Health Research Board funded researchers have had a key role discovering a gene variant that makes people with cystic fibrosis (CF) five times more likely to develop liver cirrhosis and other liver complications than patients who carry the normal version of the gene. "We are really excited about this breakthrough," says Dr Marion Rowland, principal Irish researcher on the study from UCD Medical School and the Children's Research Centre, Crumlin. "About five per cent of CF patients develop liver disease that is so severe it requires a liver transplant. This discovery could lead to earlier detection and diagnosis of cystic fibrosis liver disease which would result better treatment options for the patients affected by the disease," she explains.

"By teaming up with other organisations in Canada and North America, we were able to compile the largest ever number of samples from CF patients with liver disease in order to test our theory that genes other than CFTR affect the development of liver disease in CF patients," she explains. The study was initially conducted among 124 CF patients with severe liver disease and 843 CF patients without liver disease. The team then examined the variants among five genes that are thought to be associated with liver disease. They discovered that more CF patients with liver disease had a gene variant called Zallele, than those CF patients who did not, indicating that this gene has a role to play in the development of liver disease. In order to confirm the results they repeated the same test with a different group of 136 CF patients with liver disease and 1088 patients who did not. Their finding was the same, verifying their original findings.

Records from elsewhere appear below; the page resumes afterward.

-- ==== Sys2Proof/Tests/Slice0.lean ====
section
/-! SUPPORT. Tests: an ill-formed command for each check of WellFormed, values worked out in spec/, and, for every statement of
Certificates/Slice0/Obligations.lean that has hypotheses, states and operands that meet them, clause by clause (`meets_…`). -/
set_option maxRecDepth 100000
namespace Sys2Proof.Tests
set_option Elab.async false
open Sys2Proof Sys2Proof.Machine

/-! ### Ill-formed commands -/

theorem wf_refuses : ([
    .reserveTrainingDone [], .pcieCompletion (.dma 64) .failed, .nop (.fabric 64), .eyeScanComplete 512 0 0 0 0, .eyeScanComplete 0 33 0 0 0, .eyeScanComplete 0 0 0 0 32, .dmaHead 64 0,
    .matrixBurst (.write .teller 0 [1] [] true), .matrixBurst (.read (.dma 4) 0 4 .failed), .matrixBurst (.overrun 18 0 1),
    .matrixBurst (.overrun 0 0 0), .matrixBurst (.dmaPiece 64 .failed true), .matrixTimeout .teller 16 0 false, .pllLockTimeout 64,
    .blockLock 512 0, .lockLoss 0 65, .dataReceive 0 (.stretch (List.replicate 9 [])), .multiblockRelease 512 [] [] true, .creditSend 64, .mapTakeEffect 16, .frameBoundary 512, .slotPack 0 (2 ^ 48),
    .slotStart 16 0, .parityError 0 (.fir 16), .coeffReload (.pfb 16), .trigInEdge 4 10, .trigOutPulseEnd 4,
    .passEnd { handle := 0, subint := 0, piece := 0, chan := 0, strip := 0, brick := 0, rank := 16, col := 0 } false,
    .datagramCloseTimeout 512 1, .spareMap 132 true, .refreshDue 8 0, .refreshDue 0 2, .patrol 8 0 [], .auditorVisit 2 0, .auditorVisit 0 64,
    .pageRelocate 65536, .tellerWatchdogExpiry 3, .healthRecordPost 512, .monitorSample [], .waitResume (.vx 2), .waitResume (.clerk 16),
    .vxHalt 2 { stage := 0, pred := 0, d := 0, a := 0, b := 0, imm7 := 0 },
    .clerkHalt 16 { dst := 0, s1 := 0, s2 := 0, imm := 0, mx := 0, my := 0 },
    .tkResync [0, 0], .scheduleFire 64, .syncOutPulseEnd 8, .cdcStall 18 none, .msixUnmask 64] : List Instr).all (fun i => !i.wf) = true := by
  decide +kernel

/-! ### Values that spec/ works out -/

/-- 00_scope.md, Example: encoding and comparing times. -/
theorem test_times :
    fullOf (le 4 0x00008000 ++ le 4 0x0EE6B280 ++ le 4 0x00015180 ++ le 4 0) 0 = some (ticksOf 86400 250000000 0x8000) ∧
    shortTime false false (ticksOf 86400 250000000 0x8000) = 0x0EE6B28000015180 ∧
    shortDiff (BitVec.ofNat 64 (100 * 2 ^ 32 + 5)) (BitVec.ofNat 64 (999999900 * 2 ^ 32 + 0xFFFFFFFE)) = 6000000200 := by
  decide +kernel

/-- 08_vector_engine_and_clerks.md, Example: cancellation between three compact records: the binary32 sums in both orders, and
the exact one. -/
theorem test_cancellation :
    (fpAdd (fpAdd 0x4C000001 0x40400000).1 0xCC000000).1 = 0x41000000 ∧ (fpAdd (fpAdd 0x4C000001 0xCC000000).1 0x40400000).1 = 0x40E00000 := by
  decide +kernel

/-- No word of the table spells a command. -/
theorem test_no_words : decodeTableWord 8 0 = none ∧ decodeTableWord 128 5 = none := by
  decide +kernel

/-! ### Small states -/

/-- The units of a package of variant A that passed its BIST. -/
def allUsable : Usable :=
  { tiles := List.replicate 132 true, clerks := List.replicate 16 true, dma := List.replicate 4 true, teller := List.replicate 3 true
    dies := List.replicate 2 true, resCh := List.replicate 8 true, octets := List.replicate 64 true, beamformer := true
    trigger := true, reserve := true }

/-- A package in service, 4 s after the epoch. -/
def up : State :=
  { State.reset with
    boot := { phase := .up, bistDone := true, tkrefDone := true, trained := true, image := some 0 }
    pins := { vddAo := true, resetN := true, pwrOk := true, perstN := true }
    ledger := { firstDone := true, usable := allUsable }
    teller := { channels := [{ st := .lead }, { st := .check }, { st := .check }] }
    tk := { cnt := [4000000000 * 2 ^ 64, 4000000000 * 2 ^ 64, 4000000000 * 2 ^ 64] }
    host := { State.reset.host with linkUp := true } }

/-- A command of so many words: opcode, flags, tag 7, target, then its parameters. -/
def cmd (op target : Nat) (params : List Byte) (flags : Nat := 0) : List Byte :=
  let b := pad4 params
  le 1 op ++ le 1 flags ++ le 2 (4 + b.length / 4) ++ le 4 7 ++ le 4 target ++ le 4 0 ++ b

/-- The state with one command waiting on the SPI port, and its packet. -/
def spi (b : List Byte) (s : State) : State := { s with spi := { s.spi with cmdQ := [{ src := .spi, bytes := b }] } }
def pkt (b : List Byte) : Pkt := { src := .spi, b := b, commitAt := up.now }

/-- A stream of two groups and 256 channels at 100 MHz whose channels are all peer 3's. -/
def stream0 : StreamDesc :=
  { id := 0, wide := false, firstGroup := 0, ngroups := 2, nchan := 256, dmLog2 := 9, emitDelay := 1000, lateness := 10000, fsKhz := 100000
    epoch := 0, source := [3, 5], runs := [(0, 3)], image := [] }

/-- A package in plane 9 as peer 3, its port 2 to peer 5 UP, with a CMD key in slot 0 and a TRIG key in slot 1. -/
def linked : State :=
  { up with
    ledger := { up.ledger with keys :=
      [{ state := 1, usage := 1, key := List.replicate 16 7, handle := mkHandle 7 1 0 },
       { state := 1, usage := 2, key := List.replicate 16 9, handle := mkHandle 7 1 1 }] ++ List.replicate 14 {} }
    plane := { joined := true, planeId := 9, peerId := 3 }
    octets := (List.replicate 64 {}).set 2 { role := 2 }
    lanes := List.replicate 512 { word := 0 }
    ports := (List.replicate 64 {}).set 2
      { entry := { peer := 5, bound := true, cmdSlot := 0, trigSlot := 1 }, state := .up, aligned := true } }

/-- That package with the stream in its map. -/
def mapped : State :=
  { linked with plane := { linked.plane with map := some { gen := 1, streams := [stream0] }, starts := [(0, 0)] } }

/-- The state with one input taking samples of converter 0 of link 0. -/
def inputMap : InMap := { link := 0, conv := 0, iq := false, ovr := false, n := 12, stream := some 0, gid := 0 }
def sampling (x : FeInput) : State :=
  { mapped with
    links := [{ first := 0, l := 1, m := 1, nprime := 16, s := 1, e := 1, subclass1 := false, rbd := 0, linkDelay := 0, fsKhz := 100000
                aligned := true }]
    fe := { mapped.fe with inputs := mapped.fe.inputs.set 0 { x with map := some inputMap } } }

/-- A correlation product of channel 0 and both groups of the stream, 512 channel samples a sub-integration. -/
def hx : Handle := mkHandle 1 1 0
def prod : Xprod :=
  { stream := 0, flags := 0, egress := 8, firstGroup := 0, ngroups := 2, firstChan := 0, nchan := 1, tsub := 512, k := 2, ptag := 70, origin := 0
    seed := 0, owner := 0, block := List.replicate 48 0, wide := false, cols := [some 0], ringId := 0, statePages := [1], startSlot := 8
    next := (1, 0) }
def ring0 : CtRing :=
  { id := 0, stream := 0, firstGroup := 0, ngroups := 2, firstChan := 0, nchan := 1, c := 1, wide := false, epoch := 0, q := 16, pages := [0]
    users := [hx] }

/-- The mapped package with a product in a state; lane 8 is an egress port. -/
def running (st : HState) (x : Xprod) : State :=
  { mapped with
    octets := mapped.octets.set 1 { role := 3 }
    egress := [(8, { mtu := 9000 })]
    handles := { virgin := 1, live := [{ h := hx, st := st, obj := .xprod x }] }
    xa := { mapped.xa with roles := List.replicate 16 .corr, rings := [ring0], nextRing := 1 }
    vault := { mapped.vault with pages := [(0, { owner := 0, kind := useRing }), (1, { owner := hx, kind := useState })] } }

/-- A VOLT8 beam product of channel 0, 32 beams, 128 channel samples a span; the top rank is the BEAM pool. -/
def hb : Handle := mkHandle 2 1 0
def beam0 : Beam :=
  { stream := 0, flags := 1, egress := 8, firstGroup := 0, ngroups := 2, firstChan := 0, nchan := 1, beams := 32, tb := 128, kb := 0, vshift := 0
    origin := 0, seed := 0, block := List.replicate 40 0, wide := false, cols := [some 0], ringId := 0, weightPages := [1], statePages := []
    next := (1, 0) }
def withBeam (st : HState) (b : Beam) : State :=
  let s := running .created prod
  { s with
    handles := { virgin := 1, live := [{ h := hb, st := st, obj := .beam b }] }
    xa := { s.xa with roles := List.replicate 15 .free ++ [.beam], rings := [{ ring0 with users := [hb] }] } }

/-- A package whose Reserve is trained, with a rule or a capture. -/
def trained (s : State) : State := { s with reserve := { s.reserve with ch := List.replicate 8 { state := 1, ranks := 1, capacity := 2 ^ 36 } } }
def hr : Handle := mkHandle 3 1 0
def rule0 : TrigRule :=
  { kind := 1, pin := 0, outMask := 5, minBeams := 1, tag := 44, portMask := 0, preNs := 100, postNs := 100, holdoffUs := 1, pulse := 2
    coincLog2 := 0, beams := [0] }
def withRule (r : TrigRule) : State :=
  let s := sampling {}
  { s with
    handles := { virgin := 1, live := [{ h := hr, st := .created, obj := .trigRule r }] }
    coarse := s.coarse.set 0 { owner := hr, mode := 2, eLog2 := 2, baseLog2 := 10, thresh := 3, inputs := [(0, 0, 1)] } }
def hc : Handle := mkHandle 4 1 0
def capture0 : Capture :=
  { format := 2, keep := false, rawshift := 0, stream := 0, units := 1, preMax := 1000, postMax := 1000, firstGroup := 0, ngroups := 1
    firstBlock := 0, nblocks := 1, tags := [44], chans := [0, 1, 2, 3, 4, 5, 6, 7], stripes := [(0, 129)], retentionMs := 0, rateMb := 0
    heads := [12000] }
def capturing (st : HState) (c : Capture) : State :=
  let s := trained mapped
  { s with
    handles := { virgin := 1, live := [{ h := hc, st := st, obj := .capture c }] }
    reserve := { s.reserve with used := [(0, 129)] }
    fe := { s.fe with packed := [(0, 0, 12100)] } }

/-- Lanes of a vector register, and registers with two operands in v1 and v2. -/
def lanesReg (f : Nat → Nat) : BitVec 2048 := ofLanes ((List.range 64).map f)
def regsOf (f g : Nat → Nat) : VxRegs := { v := (List.replicate 128 0).set 1 (lanesReg f) |>.set 2 (lanesReg g) }
def vxAt (slot : Nat) (g : VxRegs) : State :=
  { up with vx := { up.vx with ctx := [{ running := true, slot := slot, regs := g, issue := if slot = 0 then none else some g }, {}] } }
def word (d a b imm : Nat) (pred : Nat := 0) : VxWord :=
  { stage := 0, pred := BitVec.ofNat 3 pred, d := BitVec.ofNat 7 d, a := BitVec.ofNat 7 a, b := BitVec.ofNat 7 b, imm7 := BitVec.ofNat 7 imm }

/-- The same on the command ring. -/
def onRing (b : List Byte) (s : State) : State := { s with ring := { s.ring with enable := true }, teller := { s.teller with ringQ := [{ src := .ring, bytes := b }] } }
def rpkt (b : List Byte) : Pkt := { pkt b with src := .ring }

/-- The next state of an outcome. -/
def nx (o : Host.Outcome State Fault Refusal) : State := match o with | .next t => t | _ => State.reset

/-! ### Hypotheses met -/

namespace Teller

def nopS : State := spi (cmd 0 0 []) up

def safeS (b : List Byte) : State := spi b { up with teller := { up.teller with safe := true } }

def lrd : List Byte := cmd 2 0 (List.replicate 24 0)

def kld : List Byte := cmd 3 0 (le 1 4 ++ le 1 1 ++ le 2 0 ++ le 4 77 ++ List.replicate 16 5)

def lck : List Byte := cmd 4 0 (le 2 3 ++ le 2 0)

def pbd : List Byte := cmd 0x13 0 (le 1 3 ++ List.replicate 7 0 ++ le 8 (6 + 128 + 2 ^ 12 + 2 ^ 16 + 2 ^ 32 + 2 ^ 48))

def lk3 : State := { linked with octets := linked.octets.set 3 { role := 2 } }

def kld2 : List Byte := cmd 3 (mkHandle 7 1 0).toNat (le 1 0 ++ le 1 1 ++ le 2 0 ++ le 4 78 ++ List.replicate 16 6)

def pbd2 : List Byte := cmd 0x13 0 (le 1 2 ++ List.replicate 7 0 ++ le 8 (6 + 128 + 2 ^ 12 + 2 ^ 16 + 2 ^ 32 + 2 ^ 48))

def pjn : List Byte := cmd 0x18 0 (le 2 9 ++ le 1 3 ++ le 1 0)

def pmc : List Byte := cmd 0x19 0 (le 4 5 ++ le 1 1 ++ le 1 0 ++ le 2 0 ++ le 8 0)

def held : State := { linked with plane := { linked.plane with pending := some ({ gen := 2, streams := [stream0] }, shortTime false false (9000000000 * 65536)) } }

def pmp : List Byte := cmd 0x19 0 (le 4 5 ++ le 1 0 ++ le 1 1 ++ le 2 0 ++ le 8 (shortTime false false (9000000000 * 65536)).toNat ++
  le 1 0 ++ le 1 0 ++ le 2 1 ++ le 2 0 ++ le 2 2 ++ le 2 16 ++ le 1 7 ++ le 1 0 ++ le 4 1000 ++ le 4 10000 ++ le 4 50000 ++ fullImage 0 ++ [3, 5, 0, 0] ++ le 2 0 ++ le 1 3 ++ le 1 0)

def full32 : State := linked.updPort 2 fun q => { q with txSent := 40, txReleased := 8, txData := [{ stream := 0, deadline := 9, bytes := [] }] }

def lnk2 : State := linked.updPort 2 fun q => { q with state := .linked, txSent := 4 }

def urg8 : State := linked.updPort 2 fun q => { q with tx := { q.tx with urgent := List.replicate 8 (true, []) } }

def hello (f : Nat) : List Byte := withCrc (ctrlHead 0x10 64 5 3 9 ++ le 4 f ++ le 4 21 ++ le 8 99 ++ List.replicate 16 0 ++ le 4 6 ++ List.replicate 16 0)

def taken (urgent : Bool) (b : List Byte) (s : State) : State := (s.portTake 2 urgent (.packet b)).2

def eight : List Byte := [0x20, 1, 2, 3, 4, 5, 6, 7, 8, 9, 10, 11, 12, 13, 14, 15]

def healthPkt : List Byte := withCrc (ctrlHead 0x11 64 5 3 9 ++ List.replicate 52 0)

def timePkt : List Byte := withCrc (ctrlHead 0x20 64 5 3 9 ++ le 4 6 ++ List.replicate 28 0 ++ [4] ++ List.replicate 19 0)

def stale2 : State := linked.updPort 2 fun q => { q with helloAt := some 0, txData := [{ stream := 0, deadline := 9, bytes := [] }] }

def quar2 : State := linked.updPort 2 fun q => { q with state := .quarantined, quarantineUntil := 5 }

def cmdIn : List Byte := cmdPacket (ctrlHead 0x30 (cmdLength 24) 5 3 9) 0 0 (le 1 0 ++ le 1 1 ++ le 2 6 ++ le 4 1 ++ le 4 0 ++ le 4 17 ++ cmdTag (List.replicate 16 7) (ctrlHead 0x30 (cmdLength 24) 5 3 9) (le 1 0 ++ le 1 1 ++ le 2 6 ++ le 4 1 ++ le 4 0 ++ le 4 17 ++ []))

def trigHead : List Byte := ctrlHead 0x31 64 5 3 9 ++ [1, 0, 0, 0] ++ le 4 8 ++ le 8 (shortTime false false 1000000).toNat ++ le 4 44 ++ le 4 100 ++ le 4 100 ++ [0, 5] ++ le 2 1 ++ List.replicate 8 0

def trigIn : List Byte := withCrc (trigHead ++ tagOf (List.replicate 16 9) trigHead ++ List.replicate 4 0)

def dataHead : List Byte := [1, 1, 5, 3] ++ le 2 9 ++ [0, 0] ++ le 2 1 ++ le 2 1 ++ le 6 (stream0.slotAt mapped.now) ++ List.replicate 10 0

def dataPkt : List Byte := dataHead.take 28 ++ [143, 188, 105, 115] ++ List.replicate 8192 0

def onto (d : StreamDesc) : State := { mapped with plane := { mapped.plane with map := some { gen := 1, streams := [d] } } }

def early : StreamDesc := { stream0 with epoch := mapped.now }

def tardy : StreamDesc := { stream0 with lateness := 0, emitDelay := 0 }

def laterPkt : List Byte := patch dataPkt 12 (le 6 (stream0.slotAt mapped.now - 3))

def partHead : List Byte := [2, 1, 5, 3] ++ le 2 9 ++ le 2 0 ++ le 4 70 ++ le 2 0 ++ le 2 1 ++ le 2 4 ++ le 2 0xFFFF ++ le 4 0 ++ le 6 64 ++ le 2 0 ++ le 6 128 ++ le 2 0 ++ le 8 11 ++ le 8 0 ++ le 4 0

def partPkt : List Byte := partHead.take 60 ++ [220, 128, 92, 49] ++ le 8 1234 ++ List.replicate (8192 - 8) 0

def txd (dl : Nat) : TxData := { stream := 0, deadline := dl, bytes := List.replicate 40 1 }

def sending (a b : Nat) : State := linked.updPort 2 fun q => { q with txData := [txd a, txd b], txSent := 3 }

"Further research will be required before we can definitively identify those who are at risk," says Prof Billy Bourke, UCD Medical School and Our Lady's Hospital for Sick Children (OLHSC), Crumlin. "But this is a really important discovery which provides clear direction for where we need to focus our next research effort. Ultimately we want to provide early diagnosis and save lives."

"Without participation of patients and their consultants, Dr Charlie Gallagher in St Vincent's, Hospital and Dr Gerry Canny in OLHSC, this work would not have happened," says Dr Rowland. This study was funded in part by the Health Research Board in conjunction with the Children's Medical and Research Foundation under the umbrella of Irish Charities Group for Research in Rare Diseases. International funding to support the research also came from the International Institutes of Health in America and Genome Canada.

The international study is published in the Journal of the American Medical Association (JAMA).